Joseph Cherniavsky (יוסף טשערניאַװסקי, c. 1890-1959) was a Jewish American cellist, theatre and film composer, orchestra director, and recording artist. He wrote for the Yiddish theatre, made some of the earliest novelty recordings mixing American popular music, Jazz and klezmer in the mid-1920s, was also musical director at Universal Studios in 1928-1929, and had a long career in radio and musical theatre.

==Biography==
===Early life===
Josef Leo Cherniavsky was born in Lubny, Poltava Governorate, Russian Empire around 1890. The exact date of his birth is unclear; a citizenship application by his wife in 1928 said March 29, 1889; he himself said on US military documents that it was March 29, 1890, while the Lexicon of Yiddish Theatre says it was March 31, 1894. His father was a klezmer musician, as was his grandfather. Although the Lexicon of Yiddish Theatre claims that his grandfather was the prototype for Sholem Aleichem's fictional klezmer Stempenyu (in real life, a violinist named Yosele Druker), it seems that his grandfather was actually Peysekh Fidelman, father of the violinists Alexander Fiedemann. In his youth, Joseph studied in a Cheder and also played drums in his father's ensemble at weddings. He soon began to learn the cello from his father, and then moved to Odessa where he continued to learn the instrument from his uncle Alexander Fiedemann. He then obtained a government scholarship and traveled to study at the Saint Petersburg Conservatory under such figures as Nicolai Rimsky-Korsakov and Alexander Glazunov. He graduated in 1911 with a gold medal as a Cellist and Conductor and then went to Leipzig where he finished his studies under Julius Klengel.

===Musical career in Russia===
While still a music student, Cherniavsky had been a member of a Jewish chamber music ensemble founded by clarinetist Simeon Bellison called the Moscow Quintet, which was heavily influenced by the Society for Jewish Folk Music. Cherniavsky had collected Jewish melodies in villages during that era and contributed them to the development of the ensemble's repertoire. Upon finishing his studies in 1914 he returned to Saint Petersburg and rejoined the ensemble, played in some Russian orchestras, and began to compose. In 1918, with the support of the aforementioned Society, Bellison founded a new chamber ensemble called the Zimro Ensemble, also known as the Palestine Chamber Music Ensemble: ZIMRO. The ensemble added a piano and its lead violinist was Jacob Mestechkin, a student of Leopold Auer. The ensemble's goal was to embark on tours of Eastern Russia, Asia, and the United States, with their final goal being Palestine. Their repertoire consisted not only of standard Western chamber repertoire, but also compositions by Russian Jewish composers such as Alexander Krein, Solomon Rosowsky, Joseph Achron, and Mikhail Gnessin.

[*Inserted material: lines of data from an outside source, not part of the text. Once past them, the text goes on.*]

/-- A member makes its local mark in HOLDOVER (R45): it stands at the predicted instant and carries the next number. A reserve that takes
over sends its CYC in its place (07_chain_topology_and_heads.md R169). -/
def Chip.ownMark (s : Chip) : Chip :=
  if !s.coreUp || s.isHead || s.chain.taking || s.get Reg.CLK_STATUS_SYNC ≠ 3 then s else
  let s := { s with clk := { s.clk with missed := s.clk.missed + 1, markNs := s.predicted, headNs := s.clk.headNs + s.period } }
  ((s.put Reg.CLK_CYC_NUM (s.get Reg.CLK_CYC_NUM + 1)).inc Reg.CLK_MISS_CNT).mark

/-- LOCAL_MARK (R45, R180): 2,000 ns after the predicted instant, for no CYC has come. -/
def Chip.localMark (s : Chip) : Chip :=
  if !s.coreUp || s.isHead || s.chain.taking || s.get Reg.CLK_STATUS_SYNC ≠ 3 then s else (s.timeTo (s.predicted + 2000)).ownMark

/-- A CYC whose body fails its CRC counts as a missing mark; the member swaps at it (R102, R180). -/
def Chip.badMark (s : Chip) : Chip := (((s.timeToMark).enterHoldover).ownMark).acquireMiss

/-- The roles of the two ports, from the port on which CYC arrives headward (R14), with the seniority that follows them (R110). -/
def Chip.portRoles (s : Chip) (p : Nat) : Chip :=
  let s := (s.put (Reg.LINK_STAT_ROLE p) 0).put (Reg.LINK_STAT_ROLE (1 - p)) 1
  let s := if s.linkActive p then s.put (Reg.LINK_STAT_SENIOR p) 0 else s
  if s.linkActive (1 - p) then s.put (Reg.LINK_STAT_SENIOR (1 - p)) 1 else s

/-- The node ceases to be a head (R12, R13): a member until its next power cycle. -/
def Chip.loseHead (s : Chip) : Chip :=
  let s := { s with pwr := { s.pwr with lostHead := true } }
  let s := (((s.put Reg.CHAIN_STAT_ROLE 0).put Reg.GATE_STAT_ORIGIN 0).usbLock false).leaveLocked 0
  let s := if s.clk.sentCyc then (s.dropAddr).put Reg.CLK_STATUS_EN 0 else s
  let s : Chip := { (s.put Reg.CLK_STATUS_SYNC 0) with clk := { s.clk with sentCyc := false, serving := false } }
  -- a node that waits for a chain image now takes it from its neighbour (04_power_up_to_service.md R80)
  let s : Chip := if s.get Reg.SYS_BOOT_STATE = 2 ∨ s.get Reg.SYS_BOOT_STATE = 3 then { s with boot := { s.boot with holdsMbx := true } } else s
  (((s.put Reg.GATE_STAT_SERVING 0).put Reg.CHAIN_INFO3_SERVING 0).fire 33 0).presentChange

/-- The member takes its ring from the CYC, and with another ring drops its address (07_chain_topology_and_heads.md R158, R159). -/
def Chip.takeRing (s : Chip) (ring : Nat) : Chip :=
  if ring = s.get Reg.CHAIN_STAT_RING then s
  else (if s.flag Reg.CHAIN_STAT_ADDR_VALID then s.dropAddr else s).put Reg.CHAIN_STAT_RING ring

/-- A CYC at mark S ends a sleep proposal or a commit (05_gleshline_link.md R117). -/
def Chip.cycSleep (s : Chip) (num : Nat) : Chip :=
  if s.flag Reg.CHAIN_SLEEP_STAT_STATE ∧ num = s.chain.sleepS then s.proposeOver else s

/-- What a CYC's arrival leaves: no mark is missing, the mark's time as the member counts it and as the head sent it; one that comes
after all ends a takeover before its first CYC (DESIGN CHOICE, log entry 35). -/
def Chip.markTaken (s : Chip) (t : Nat) : Chip :=
  { s with clk := { s.clk with missed := 0, markNs := s.ct.toNat, headNs := t }, chain := { s.chain with taking := false } }

/-- A member takes a valid CYC that arrives on its headward port as its mark (R35, R45, R100), and passes it on (R102). A CYC that
repeats the number of HOLDOVER's local mark makes no second one. -/
def Chip.acceptCyc (s : Chip) (body : List (BitVec 8)) : Chip :=
  let t := leNat (body.take 8)
  let num := leNat ((body.drop 8).take 4)
  let st := s.get Reg.CLK_STATUS_SYNC
  let cur := s.get Reg.CLK_CYC_NUM
  let again := st == 3 && num == cur
  let s : Chip := if again ∨ st = 0 then s else s.timeToMark
  let s : Chip := ((s.syncMark ((t : Int) * 1000 + signed 32 (s.get Reg.CLK_DELAY))).markTaken t).takeRing
    (leNat ((body.drop 12).take 1) / 16 % 4)
  let s : Chip := if st ≠ 0 ∧ num ≠ (cur + 1) % 2 ^ 32 ∧ !again then s.fire 39 0 else s
  let s : Chip := (s.put Reg.CLK_CYC_NUM num).cycSleep num
  let s : Chip := if again then s.tellHold else s.mark
  match s.headPort with | some p => s.passCyc p body | none => s

/-- A member swaps its port roles at a CYC that reaches its tailward port after three missing marks (R170). -/
def Chip.roleSwap (s : Chip) (p : Nat) : Chip :=
  let s := (s.portRoles p).inc Reg.CHAIN_SWAP_CNT
  let s := s.put Reg.CLK_DELAY (s.get Reg.CHAIN_REV_DELAY)
  let s := if s.flag Reg.CHAIN_STAT_REV_OK then s else s.enterAcquire
  if s.linkActive (1 - p) then s else s.foldBack

/-- The first CYC a member receives (R14, Table CLK-4): the CLK block is enabled and the port roles are settled. -/
def Chip.firstCyc (s : Chip) (p : Nat) : Chip :=
  let s := (s.put Reg.CLK_STATUS_EN 1).portRoles p
  if s.linkActive (1 - p) then s.tailLink (1 - p) else s.chainShow

/-- Does the head keep its place against the other whose CYC has come on port p (R13)? The other head's identity is that of the port's
partner, where this is a head itself; behind other nodes nothing tells it, and a free value decides (log entries 6, 34). -/
def Chip.outranks (s : Chip) (p : Nat) : Bool :=
  if (s.gl p).rank = 0 then
    decide (Sys2Proof.Config.uid.toNat < s.get (Reg.LINK_PARTNER_LO p) + 2 ^ 32 * s.get (Reg.LINK_PARTNER_HI p))
  else s.free % 2 == 1

/-- A head gives way and takes the CYC that came on port p as its first (R12, R13). -/
def Chip.yield_ (s : Chip) (p : Nat) (body : List (BitVec 8)) : Chip :=
  let s := { s with chain := { s.chain with join := clrBit s.chain.join p } }
  (((s.loseHead).firstCyc p).acceptCyc body).chainShow

/-- CYC_RECEIVE at port p (R12, R13, R35, R45, R102, R158 to R172). A join link brings none (R163), but of two heads that face each other
the one hears the other (R12, R13; DEDUCED, log entry 34). -/
def Chip.cycReceive (s : Chip) (p : Nat) (body : List (BitVec 8)) : Chip :=
  if !s.coreUp || !s.linkActive p || (bit s.chain.join p && !(s.get Reg.CHAIN_STAT_ROLE == 1 && (s.gl p).rank == 0)) then s else
  let headward := s.headPort == some p
  if !bodyOk 16 body then
    let s := (s.inc (Reg.LINK_CYC_BAD_CNT p)).passCyc p body
    if headward then s.badMark else s
  else
  let own := s.clk.sentCyc && leNat (body.take 8) == s.clk.markNs && leNat ((body.drop 8).take 4) == s.get Reg.CLK_CYC_NUM
  if s.get Reg.CHAIN_STAT_ROLE = 1 then
    if !s.clk.sentCyc then s.yield_ p body
    else if own then s
    else
      let stays := s.outranks p
      let s := if (s.gl p).rank = 0 then s else s.drew
      if stays then s else s.yield_ p body
  else if s.get Reg.CHAIN_STAT_ROLE = 3 then
    if !s.chain.handed ∨ own then s else
    let s := { s with chain := { s.chain with handed := false, hand := none }, clk := { s.clk with sentCyc := false } }
    let s := (((((s.put Reg.CHAIN_STAT_ROLE 2).put Reg.GATE_STAT_ORIGIN 0).dropAddr).portRoles p).leaveLocked 3).put Reg.CLK_STATUS_SYNC 3
    (s.acceptCyc body).chainShow
  else if !s.flag Reg.CLK_STATUS_EN then ((s.firstCyc p).acceptCyc body).chainShow
  else if headward then s.acceptCyc body
  else if 3 ≤ s.clk.missed then ((s.roleSwap p).acceptCyc body).chainShow
  else s

/-- USB_LOCK_LOSS (R43). -/
def Chip.usbLockLoss (s : Chip) : Chip := if s.coreUp then s.usbLock false else s

/-- Do the marks of the head coincide with SOFs: the SOF at the present instant lies within 10 ns of a mark, or of a place on the grid of
SOFs through the last one (DESIGN CHOICE, log entry 31)? -/
def Chip.sofAtMark (s : Chip) : Bool :=
  let d := (s.ct.toNat + 125000 - s.clk.markNs % 125000) % 125000
  decide (d ≤ 10) || decide (124990 ≤ d)

/-- Is an SOF-aligned mark due now (Table CLK-6): from half a microframe before its instant on? At 62.5 us every other mark is. -/
def Chip.sofDue (s : Chip) : Bool :=
  (s.wk Reg.CLK_CYCLE != 0 || s.clk.sofDiv == 1) && decide (s.predicted ≤ s.ct.toNat + 31250)

/-- The head's side of an SOF (R42, R43). Locked, it steers chain time so that the SOF-aligned mark that is due falls on the SOF; else it
slews at up to 100 ppm beside the 500 ppm of the host, until the marks coincide, which USB_LOCK shows. -/
def Chip.sofHead (s : Chip) : Chip :=
  if !(s.isHead && s.clk.sentCyc) then s
  else if s.flag Reg.CLK_STATUS_USB_LOCK then (if s.sofDue then s.timeTo s.predicted else s).steer 500000
  else if s.sofAtMark then (s.usbLock true).steer 500000
  else s.steer 600000

/-- FREQ_MEASURE (R27): PPM in 0.1 ppm units, 0x8000 while the core PLL is not locked. -/
def Chip.freqMeasure (s : Chip) (v : Nat) : Chip :=
  if !s.coreUp then s else s.put Reg.CLK_FREQ (if s.flag Reg.CLK_STATUS_CORE_LOCK then v else 0x8000)

end Sys2Proof.Machine
end

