/-- Record what the partner's training blocks state: identity and rank. -/
def Chip.notePartner (s : Chip) (p : Nat) (obs : TrainObs) : Chip :=
  let s := (s.put (Reg.LINK_PARTNER_LO p) obs.partner.toNat).put (Reg.LINK_PARTNER_HI p) (obs.partner.toNat / 2 ^ 32)
  s.setGl p { s.gl p with rank := obs.rank.toNat }

/-- Lanes in their logical order. -/
def logical (swap : Bool) (m : Nat) : Nat := if swap then m / 2 % 2 + 2 * (m % 2) else m

/-- The port leaves its training state by the exit condition its receiver shows (R105 to R108). Where physical lane 1 alone works it becomes
logical lane 0, which LANE_SWAP shows (DESIGN CHOICE, log entry 39). -/
def Chip.stateExit (s : Chip) (p : Nat) (obs : TrainObs) : Chip :=
  match s.get (Reg.LINK_STAT_STATE p) with
  | 2 =>
    if obs.lanes = 0 then s else
    let s := (s.notePartner p obs).setGl p { (s.notePartner p obs).gl p with lanes := obs.lanes.toNat }
    (((s.putB (Reg.LINK_STAT_INV0 p) (obs.inv.getLsbD 0)).putB (Reg.LINK_STAT_INV1 p) (obs.inv.getLsbD 1)).put (Reg.LINK_STAT_LANE_SWAP p) 0).linkEnter p 3
  | 3 =>
    let l := (s.gl p).lanes
    let swap := if l = 3 then obs.swap else l == 2
    let i := logical swap (s.get (Reg.LINK_STAT_INV0 p) + 2 * s.get (Reg.LINK_STAT_INV1 p))
    let s := (s.notePartner p obs).setGl p { (s.notePartner p obs).gl p with lanes := logical swap l }
    (((s.putB (Reg.LINK_STAT_LANE_SWAP p) swap).putB (Reg.LINK_STAT_INV0 p) (bit i 0)).putB (Reg.LINK_STAT_INV1 p) (bit i 1)).linkEnter p 4
  | 4 =>
    let use := (s.gl p).lanes &&& obs.usable.toNat
    if use = 0 then s else
    let f := s.flag (Reg.LINK_PHY_EQ_FORCE p)
    let pre := s.get (Reg.LINK_PHY_EQ_PRESET p)
    let s := (s.notePartner p obs).setGl p { (s.notePartner p obs).gl p with lanes := use }
    let s := (s.put (Reg.LINK_EQ_PRE0 p) (if f then pre else obs.pre0.toNat)).put (Reg.LINK_EQ_PRE1 p) (if f then pre else obs.pre1.toNat)
    ((s.put (Reg.LINK_EQ_CTLE0 p) obs.ctle0.toNat).put (Reg.LINK_EQ_CTLE1 p) obs.ctle1.toNat).linkEnter p 5
  | 5 =>
    let s := s.notePartner p obs
    let sr := s.seniorByRank p
    let w := if sr then s.targetWidth p else obs.target.toNat
    let w := if w = 2 ∧ (s.gl p).lanes = 3 then 2 else 1
    ((s.linkEnter p 6).put (Reg.LINK_STAT_WIDTH p) w).putB (Reg.LINK_STAT_SENIOR p) sr
  | _ => s

/-- LINK_STATE_ADVANCE (R105 to R108). -/
def Chip.stateAdvance (s : Chip) (p : Nat) (obs : TrainObs) : Chip :=
  if s.mayTrain p then (s.stateExit p obs).tellIdl p false else s

/-- LINK_TRAIN_TIMEOUT (R105). -/
def Chip.trainTimeout (s : Chip) (p : Nat) : Chip :=
  let st := s.get (Reg.LINK_STAT_STATE p)
  if !s.coreUp || decide (st < 2) || decide (6 < st) then s else
  (((s.put (Reg.LINK_FAIL_STATE p) st).inc (Reg.LINK_FAIL_CNT p)).linkEnter p 1).tellIdl p false

/-- QUIET_END (R105). -/
def Chip.quietEnd (s : Chip) (p : Nat) : Chip :=
  if s.coreUp && s.get (Reg.LINK_STAT_STATE p) == 1 then (s.linkEnter p 0).tellIdl p false else s

/-- Port p enters ACTIVE (R29, R109; 01_node_and_chain.md R11, R14; 07_chain_topology_and_heads.md R156, R162, R163): the residences of the session in
bit times, the port's role on a head, a join link or the fold's end on a tailward port, a new delay measurement on a headward one,
which drops a half-measured pair (02_clocks_and_chain_time.md R37). -/
def Chip.linkBegin (s : Chip) (p outRes retRes : Nat) : Chip :=
  let s := (s.put (Reg.LINK_STAT_STATE p) 7).inc (Reg.LINK_TRAIN_CNT p)
  let s := (s.put Reg.CLK_RESID_OUT outRes).put Reg.CLK_RESID_RET retRes
  let s := if s.isHead ∧ !s.linkTailward (1 - p) then s.put (Reg.LINK_STAT_ROLE p) 1 else s
  let s := (s.putB (Reg.LINK_STAT_SENIOR p) (s.senior p)).fire 48 (detail p 0)
  if s.linkTailward p || s.isHead then s.tailLink p
  else if s.headPort = some p then
    ((({ s with chain := { s.chain with gotA := false } }).put Reg.CHAIN_STAT_DLY_PEND 1).memberTrunk).chainShow
  else s

/-- LINK_UP: at the end of CONFIRM. -/
def Chip.linkUp (s : Chip) (p outRes retRes : Nat) : Chip :=
  if s.mayTrain p && s.get (Reg.LINK_STAT_STATE p) == 6 then (s.linkBegin p outRes retRes).tellIdl p false else s

/-! Loss, requests and their answers (R111 to R115) -/

/-- Leave ACTIVE, or any state, for another. -/
def Chip.linkDrop (s : Chip) (p st : Nat) : Chip := (s.linkEnter p st).chainShow

/-- Logical lane 1 becomes lane 0 (R112): what stands of each lane changes its number, a scan that runs on lane 1 with it. -/
def Chip.renumber (s : Chip) (p : Nat) : Chip :=
  let s := s.putB (Reg.LINK_STAT_LANE_SWAP p) (!s.flag (Reg.LINK_STAT_LANE_SWAP p))
  let s := (s.put (Reg.LINK_STAT_INV0 p) (s.get (Reg.LINK_STAT_INV1 p))).put (Reg.LINK_STAT_INV1 p) (s.get (Reg.LINK_STAT_INV0 p))
  let s := (s.put (Reg.LINK_EQ_PRE0 p) (s.get (Reg.LINK_EQ_PRE1 p))).put (Reg.LINK_EQ_PRE1 p) (s.get (Reg.LINK_EQ_PRE0 p))
  let s := (s.put (Reg.LINK_EQ_CTLE0 p) (s.get (Reg.LINK_EQ_CTLE1 p))).put (Reg.LINK_EQ_CTLE1 p) (s.get (Reg.LINK_EQ_CTLE0 p))
  s.setGl p { s.gl p with scan := 1 - (s.gl p).scan }

/-- Logical lane `lane` of an ACTIVE port is lost (R111, R112): of two, the other goes on as lane 0 at x1; lane 1 of a x1 link fails the
upshift that waits for it; the only lane takes the port DOWN. -/
def Chip.laneGone (s : Chip) (p lane : Nat) : Chip :=
  let s := if s.flag (Reg.LINK_MARGIN_BUSY p) ∧ (s.gl p).scan = lane then s.marginCut p else s
  if s.get (Reg.LINK_STAT_WIDTH p) = 2 then
    let s := if lane = 0 then s.renumber p else s
    (((s.setGl p { s.gl p with lanes := 1, lane1 := false }).put (Reg.LINK_STAT_WIDTH p) 1)).alm 3
  else if lane = 1 then
    let s := s.setGl p { s.gl p with lanes := 1, lane1 := false }
    match (s.gl p).fixed with
    | some (2, _) =>
      let s := s.setGl p { s.gl p with fixed := none }
      if s.flag (Reg.LINK_STAT_REQ_BUSY p) then s.linkReqEnd p 3 else s
    | _ => if s.flag (Reg.LINK_STAT_REQ_BUSY p) ∧ (s.gl p).req = 2 ∧ (s.gl p).reqW = 2 then s.linkReqEnd p 3 else s
  else (s.setGl p { s.gl p with sig := 0, lanes := 0 }).linkDrop p 0

/-- LANE_LOSS (R111, R112). -/
def Chip.laneLoss (s : Chip) (p lane : Nat) : Chip :=
  if s.coreUp && s.linkActive p then (s.laneGone p lane).tellIdl p false else s

/-- This end sends a request (R113): kind 1 retrain, 2 width. Its cycle is the earliest allowed, two on from the present one (DESIGN CHOICE,
log entry 39). -/
def Chip.request (s : Chip) (p kind w : Nat) (byNode : Bool) : Chip :=
  let x := s.gl p
  let s := s.setGl p { x with
    req := kind, reqW := if kind = 2 then w else x.reqW, reqC := (s.get Reg.CLK_CYC_NUM + 2) % 2 ^ 32
    byNode := byNode, lane1 := false, fixed := none }
  ((s.put (Reg.LINK_STAT_REQ_RESULT p) 0).put (Reg.LINK_STAT_REQ_BUSY p) 1).tellIdl p false

/-- The rank in a partner's IDL/T (R110; 07_chain_topology_and_heads.md R163): on a tailward port, and on a head, 0 or 1 makes a normal link a join
link, and anything above 1 a join link normal. -/
def Chip.rankHeard (s : Chip) (p rank : Nat) : Chip :=
  let s := s.setGl p { s.gl p with rank := rank }
  if bit s.chain.join p then
    if rank ≤ 1 then s else ({ s with chain := { s.chain with join := clrBit s.chain.join p } }).tailLink p
  else if rank ≤ 1 ∧ (s.linkTailward p ∨ s.isHead) then (s.foldBack).tailLink p
  else s

/-- A request bit of the partner (R113, R114): the junior end withdraws what it asked itself, a retrain is acknowledged and begins, a width
change is acknowledged and fixed for its cycle. A senior's own request stands. -/
def Chip.requestTake (s : Chip) (p : Nat) (retrain : Bool) (w c : Nat) : Chip :=
  if s.asking p && s.senior p then s else
  let s := if s.asking p then
      let s := ((s.linkReqEnd p 2).inc (Reg.LINK_WITHDRAW_CNT p)).fire 50 (detail p 0)
      if (s.gl p).byNode then s.setGl p { s.gl p with again := true } else s
    else s
  if retrain then (s.tellIdl p true).linkDrop p 2
  else if (w = 1 ∨ w = 2) ∧ later c (s.get Reg.CLK_CYC_NUM) then (s.setGl p { s.gl p with fixed := some (w, c) }).tellIdl p true else s

/-- LINK_REQUEST_RECEIVE (R99, R110, R113, R114, R163): a run-time IDL/T, with its rank and what it asks; inside a frame it is none, and while
lane 1 is under test a width request is not acknowledged (23_stitch_test_and_bist.md R493). -/
def Chip.requestReceive (s : Chip) (p : Nat) (body : List (BitVec 8)) : Chip :=
  if !s.coreUp || !s.linkActive p then s
  else if s.frameOpen p then s.codeBad p
  else if !bodyOk 20 body then s
  else
    let s := s.rankHeard p (leNat ((body.drop 3).take 1) % 4)
    let b13 := leNat ((body.drop 13).take 1)
    if bit b13 1 || (bit b13 2 && !s.testing 2 p) then
      s.requestTake p (bit b13 1) (leNat ((body.drop 2).take 1) % 4) (leNat ((body.drop 14).take 4))
    else s

/-- REQUEST_ACKNOWLEDGEMENT (R113): a retrain is done with it and enters DETECT; a width change is fixed for its cycle. -/
def Chip.requestAck (s : Chip) (p : Nat) : Chip :=
  if !s.coreUp || !s.linkActive p || !s.asking p then s else
  if (s.gl p).req = 1 then ((s.linkReqEnd p 1).linkDrop p 2).tellIdl p false
  else s.setGl p { s.gl p with fixed := some ((s.gl p).reqW, (s.gl p).reqC) }

/-- LINK_REQUEST_TIMEOUT (R113). -/
def Chip.requestTimeout (s : Chip) (p : Nat) : Chip := if s.coreUp && s.asking p then (s.linkReqEnd p 3).tellIdl p false else s

/-- WIDTH_SWITCH (R113): at the CYC of the request cycle; an upshift whose lane 1 is not ready fails. -/
def Chip.widthSwitch (s : Chip) (p : Nat) : Chip :=
  match (s.gl p).fixed with
  | none => s
  | some (w, c) =>
    if !s.coreUp || !s.linkActive p || later c (s.get Reg.CLK_CYC_NUM) then s else
    let was := s.get (Reg.LINK_STAT_WIDTH p)
    let fail := w == 2 && was != 2 && !(s.gl p).lane1
    let s := s.setGl p { s.gl p with fixed := none, lanes := if fail ∨ w = 1 then 1 else 3, lane1 := false }
    let s := if fail then s else s.put (Reg.LINK_STAT_WIDTH p) w
    let s := if !fail ∧ w = 1 ∧ was = 2 ∧ (s.gl p).scan = 1 then s.marginCut p else s
    if s.flag (Reg.LINK_STAT_REQ_BUSY p) ∧ (s.gl p).req = 2 then s.linkReqEnd p (if fail then 3 else 1) else s

/-- UPSHIFT_LANE_READY (R113). -/
def Chip.upshiftReady (s : Chip) (p : Nat) : Chip :=
  let wanted := (match (s.gl p).fixed with | some (w, _) => w == 2 | none => false) || (s.asking p && (s.gl p).req == 2 && (s.gl p).reqW == 2)
  if s.coreUp && s.linkActive p && wanted && s.get (Reg.LINK_STAT_WIDTH p) == 1 then s.setGl p { s.gl p with lane1 := true } else s

/-- REQUEST_REISSUE (R114): the trigger of a withdrawn request of the node's own has held for 1 ms. -/
def Chip.requestReissue (s : Chip) (p : Nat) : Chip :=
  if s.coreUp && s.linkActive p && (s.gl p).again && !s.flag (Reg.LINK_STAT_REQ_BUSY p) && (s.gl p).fixed.isNone then
    (s.setGl p { s.gl p with again := false }).request p 1 0 true
  else s

/-- ERR_LIMIT_RETRAIN (R97, R115): the invalid code-groups of a lane in 1 ms. -/
def Chip.errLimit (s : Chip) (p lane errors : Nat) : Chip :=
  if !s.coreUp then s else
  let s := s.add (if lane = 0 then Reg.LINK_CG_ERR0 p else Reg.LINK_CG_ERR1 p) errors
  let lim := s.wk (Reg.LINK_POLICY p)
  if lim ≠ 0 ∧ lim < errors ∧ s.linkActive p ∧ !s.flag (Reg.LINK_STAT_REQ_BUSY p) then s.request p 1 0 true else s

/-- Is port p's flask fenced, so that its commands that act on the link are STATE_REJECT (13_flasks_and_warden.md R282)? A margin scan acts on
nothing but its sampler and stays allowed (DEDUCED, log entry 41). -/
def Chip.linkFenced (s : Chip) (p : Nat) : Bool := !s.active (41 + p)

/-- LINK.CTRL.ENABLE (R105): training starts from DOWN; the electrical idle that KEEP_HEAD left ends (DESIGN CHOICE, log entry 40). -/
def Chip.linkEnable (s : Chip) (r p : Nat) : Did :=
  if s.linkFenced p then s.no r 2 p 4
  else (((s.setGl p { s.gl p with quiet := false }).put (Reg.LINK_STAT_EN p) 1).tellIdl p false).ok

/-- LINK.CTRL.DISABLE: the port goes DOWN, a busy request fails (Table LINK-5). -/
def Chip.linkDisable (s : Chip) (r p : Nat) : Did :=
  if s.linkFenced p then s.no r 2 p 4 else
  let s := s.put (Reg.LINK_STAT_EN p) 0
  (((s.setGl p { s.gl p with sig := 0 }).linkDrop p 0).tellIdl p false).ok

/-- LINK.CTRL.RETRAIN (R57, R113). -/
def Chip.linkRetrain (s : Chip) (r p : Nat) : Did :=
  if s.linkFenced p || s.flag (Reg.LINK_STAT_REQ_BUSY p) then s.no r 2 p 4 else (s.request p 1 0 false).ok

/-- LINK.CTRL.WIDTH (R57, R113; of a port whose lane 1 is under test no upshift, 23_stitch_test_and_bist.md R493): 0 asks for nothing, and so does the reserved code 3 (log entry 13). -/
def Chip.linkWidth (s : Chip) (r p w : Nat) : Did :=
  if w = 0 ∨ w = 3 then s.ok
  else if (w == 2 && s.testing 2 p) || s.linkFenced p || s.flag (Reg.LINK_STAT_REQ_BUSY p) then s.no r 2 p 4 else (s.request p 2 w false).ok

/-! Alarms (R103) -/

/-- Body of an ALM without its CRC: station, ring, cause (Table LINK-1). -/
def Chip.almWord (s : Chip) (cause : Nat) : Nat :=
  s.get Reg.CHAIN_ADDR_STATION + 1024 * s.get Reg.CHAIN_ADDR_RING + 4096 * (cause % 16)

/-- Body of an ALM (Table LINK-1). -/
def Chip.almBody (s : Chip) (cause : Nat) : List (BitVec 8) := bodySealed (natBytes 2 (s.almWord cause))

/-- The port on which a cause is sent (Table LINK-2). -/
def Chip.almPort (s : Chip) (cause : Nat) : Option Nat := if cause = 2 then s.tailPort else s.headPort

/-- ALM_SEND: the oldest cause whose direction is port p goes out at its first idle run. -/
def Chip.almSend (s : Chip) (p : Nat) : Chip :=
  if !s.coreUp || !s.linkActive p || bit s.chain.join p then s else
  match s.alms.find? (fun c => s.almPort c == some p) with
  | none => s
  | some c => ({ s with alms := s.alms.erase c }).setGl p { s.gl p with almOut := s.almBody c }

/-- A node that is no head passes an ALM on unchanged, in the direction it travels (R103). -/
def Chip.almPass (s : Chip) (p : Nat) (body : List (BitVec 8)) : Chip :=
  match s.passPort p with | some q => s.setGl q { s.gl q with almOut := body } | none => s

/-- What every node does with an ALM it receives (R103): recorded, counted, raised. -/
def Chip.almTake (s : Chip) (p : Nat) (body : List (BitVec 8)) : Chip :=
  let v := leNat (body.take 2)
  ((s.put (Reg.LINK_ALM_LAST p) v).inc (Reg.LINK_ALM_CNT p)).fire 51 (v + 65536 * p)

The Zimro Ensemble left Petrograd in March 1918, passing through the Ural Mountains into the East. They toured Eastern Russia, China, and the Dutch East Indies, finally ending up in the United States in August 1919. The ensemble stayed at least two years in the United States, performing at the congress of the American Zionist Federation in September 1919 and later at Carnegie Hall and various other venues. Sergei Prokofiev composed his Overture on Hebrew Themes for the Zimro Ensemble, who debuted it in February 1920 in New York, with Prokofiev as guest pianist. However, rather than continue with their stated goal of fundraising for an artistic centre in Mandate Palestine, gradually the group broke apart, and at least three of its members (Cherniavsky, Mestechkin and Bellison) settled in the US and started music careers there.

===Klezmer, theater and vaudeville in the United States===
In 1919, while the Zimro ensemble was still playing concerts, Cherniavsky wrote the music for a play called Moishe der Klezmer which was performed by Maurice Schwartz. His encounter with Schwartz led him to enter the world of the Yiddish Theatre more prominently as a composer and arranger. They collaborated on the first American adaption of The Dybbuk which played to great success in 1921–22.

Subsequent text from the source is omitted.